Please repeat the lines below, exactly and only, from the one that holds "let p ← c.place" through the one that holds "s.floor.carriers.all (fun e".

--- Extracted material Enclosed Below ---

-- ==== Sys2Proof/Tests/Slice0.lean ====
section
/-! SUPPORT. The model's own tests. First the WellFormed smoke, then, on the small map of section 1.6 with the two
carriers of section 3.8, results that the manual's worked sequences give, and for every statement that has
hypotheses a state and operands that meet them, clause by clause. -/

namespace Sys2Proof.Tests

set_option maxRecDepth 20000
set_option Elab.async false

open Sys2Proof.Machine

/-! ## WellFormed refuses an ill-formed term at each check -/

theorem test_wf_tag_zero : (Instr.describe 0 []).wellFormed = false := by decide

theorem test_wf_payload_too_long : (Instr.setMode 1 (List.replicate 249 0)).wellFormed = false := by decide

theorem test_wf_payload_full : (Instr.setMode 1 (List.replicate 248 0)).wellFormed = true := by decide

theorem test_wf_known_kind_is_no_unknown_request : (Instr.unknownKindRequest 1 0x1C []).wellFormed = false := by
  decide

theorem test_wf_unknown_kind_payload_too_long :
    (Instr.unknownKindRequest 1 0x1D (List.replicate 249 0)).wellFormed = false := by decide

theorem test_wf_line_commands_bring_bytes :
    (Instr.goodFrameTaken []).wellFormed = false ∧ (Instr.badCrcFrame []).wellFormed = false ∧
      (Instr.invalidLengthByte []).wellFormed = false := by decide

theorem test_wf_slot_48 :
    (Instr.reportTimerExpiry 48).wellFormed = false ∧ (Instr.waitLimit 48).wellFormed = false ∧
      (Instr.promotion 48).wellFormed = false := by decide

theorem test_wf_cell_384 :
    (Instr.filterTimerExpiry 384).wellFormed = false ∧ (Instr.absenceTimerExpiry 384).wellFormed = false := by decide

/-! ## Small states -/

/-- A confirmed, vacant cell. -/
def cellOf (kind : CellKind) (length : Nat) (links : List (Point × LinkRef)) (t : Traffic) (detector : Bool) : Cell :=
  { kind := kind, length := length, links := links, defined := t, detector := detector, live := t,
    amendment := none, holders := [], lock := none, waiting := [], raw := .unknown, filtered := .unknown,
    filterTimer := none, absence := .idle, confirmed := true, sweepPending := false, intrusion := none }

/-- A two-way lane. -/
def laneOf (length convoy : Nat) (links : List (Point × LinkRef)) : Cell :=
  cellOf .lane length links ⟨false, 4000, some ⟨.both, false, convoy⟩⟩ false

/-- The small map of section 1.6, as committed. -/
def smallMap : Table Cell :=
  [(10, laneOf 6000 2 [(.a, ⟨20, .w⟩)]),
   (11, laneOf 5000 5 [(.a, ⟨20, .e⟩), (.b, ⟨30, .a⟩)]),
   (20, cellOf .crossing 2000 [(.e, ⟨11, .a⟩), (.s, ⟨40, .a⟩), (.w, ⟨10, .a⟩)] ⟨false, 1000, none⟩ false),
   (30, cellOf .bay 3000 [(.a, ⟨11, .b⟩)] ⟨false, 4000, none⟩ false),
   (40, cellOf .dock 2500 [(.a, ⟨20, .s⟩)] ⟨false, 4000, none⟩ true)]

/-- A carrier of section 3.8, standing at the head of its route. -/
def carrierOf (priority cell offset : Nat) (ahead : List Entry) (dest : Nat) : Carrier :=
  { state := .active, profile := ⟨1200, 2000, 800, priority⟩,
    place := some ⟨⟨cell, .b⟩, offset, ⟨cell, offset, 0, true, 99700⟩, ahead, some dest, 1, [], ⟨cell, offset⟩⟩,
    ceiling := 0, delivered := 0, stalled := false, routeBroken := false, queueRefused := false,
    haltedCause := .none, reportTimer := some ⟨99700, 300⟩, passage := none, faults := [] }

/-- Carrier 3 of section 3.8: lane 10, facing end A, route 10, 20, 11, 30. -/
def carrier3 : Carrier := carrierOf 1 10 5800 [⟨20, .w⟩, ⟨11, .a⟩, ⟨30, .a⟩] 2700

/-- Carrier 5 of section 3.8: dock 40, facing end A, route 40, 20, 10. -/
def carrier5 : Carrier := carrierOf 2 40 2400 [⟨20, .s⟩, ⟨10, .a⟩] 5000

/-- The floor of section 3.8: the small map with carriers 3 and 5, and a slot enrolled without a place. -/
def smallFloor : Floor :=
  { emptyFloor with
    mapState := .valid
    cells := tmod (tmod smallMap 10 fun c => { c with holders := [3], lock := some .bToA }) 40
      fun c => { c with holders := [5] }
    carriers := [(3, carrier3), (5, carrier5),
      (7, { carrier3 with state := .enrolled, place := none, reportTimer := none })]
    queueSeq := 6 }

/-- A Mode Controller in a mode, its running timers due at site time 100 000. -/
def ctlOf (m : Mode) : ModeController :=
  { mode := m
    previous := if m = .hold then .service else .none
    causes := if m = .hold ∨ m = .lockdown then ⟨false, false, true⟩ else noCauses
    lockdownCause := if m = .lockdown then .count else .none
    holdCount := if m = .hold then 1 else 0
    recovery := if m = .hold then some ⟨40000, 60000⟩ else none
    linkTimer := if m = .service ∨ m = .commission ∨ m = .hold then .running ⟨99000, 1000⟩ else .stopped
    halt := if m = .service ∨ m = .commission then false else true
    resetCause := .powerOn }

/-- The part with the floor of section 3.8 in a mode, at site time 100 000. -/
def inMode (m : Mode) : State :=
  { State.reset with clock := ⟨true, false, 100000⟩, ctl := ctlOf m, floor := smallFloor }

/-- A state with its floor changed. -/
def onFloor (s : State) (g : Floor → Floor) : State := { s with floor := g s.floor }

/-- The next state of an outcome. -/
def after : Host.Outcome State Fault Refusal → State
  | .next s => s
  | _ => State.reset

/-- The state a command leaves. -/
def run (c : Instr) (s : State) : State := after (exec c s)

/-- The result code of the reply that a request brings (R162). -/
def codeOf (c : Instr) (s : State) : Option Nat :=
  (((outgoing (run c s).link).find? fun f => f.kind.msb).bind fun f => f.payload[1]?).map (·.toNat)

/-- What the reply carries after its result code, as numbers. -/
def contentOf (c : Instr) (s : State) : Option (List Nat) :=
  ((outgoing (run c s).link).find? fun f => f.kind.msb).map fun f => (f.payload.drop 2).map (·.toNat)

/-- What a carrier shows of itself: its state's number (R19), head, offset, granted count, reach and ceiling. -/
def carrierView (s : State) (slot : Nat) : Option (List Nat) := do
  let c ← s.floor.carrier slot
  let p ← c.place
  return [c.state.num, p.head.cell, p.offset, p.granted, p.reach.cell, p.reach.offset, c.ceiling]

/-- The form of a state's stores, as a test that can be evaluated. -/
def canonical (s : State) : Bool :=
  tableWf Config.cells s.floor.cells && tableWf Config.slots s.floor.carriers &&
  s.floor.carriers.all (fun e => tableWf 6 e.2.faults &&
    decide ((e.2.state = .enrolled ↔ e.2.place = none) ∧
      (e.2.place = none → e.2.passage = none ∧ e.2.ceiling = 0))) &&
  s.floor.cells.all (fun e => decide ((e.2.live.lane.isSome = true ↔ e.2.kind = .lane) ∧
    (e.2.defined.lane.isSome = true ↔ e.2.kind = .lane) ∧
    (e.2.links.map fun x => x.1.num).Pairwise (· < ·) ∧ ∀ x ∈ e.2.links, x.1 ∈ e.2.kind.points)) &&
  decide (s.floor.gridlocks.length ≤ Config.gridlockRecords ∧ s.link.rxQueue.length ≤ Config.rxFrames ∧
    s.floor.queueSeq < clockModulus ∧ s.clock.siteTime < clockModulus)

--- End of Enclosed Extracted material ---

### Written reply
  let p ← c.place
  return [c.state.num, p.head.cell, p.offset, p.granted, p.reach.cell, p.reach.offset, c.ceiling]

/-- The form of a state's stores, as a test that can be evaluated. -/
def canonical (s : State) : Bool :=
  tableWf Config.cells s.floor.cells && tableWf Config.slots s.floor.carriers &&
  s.floor.carriers.all (fun e => tableWf 6 e.2.faults &&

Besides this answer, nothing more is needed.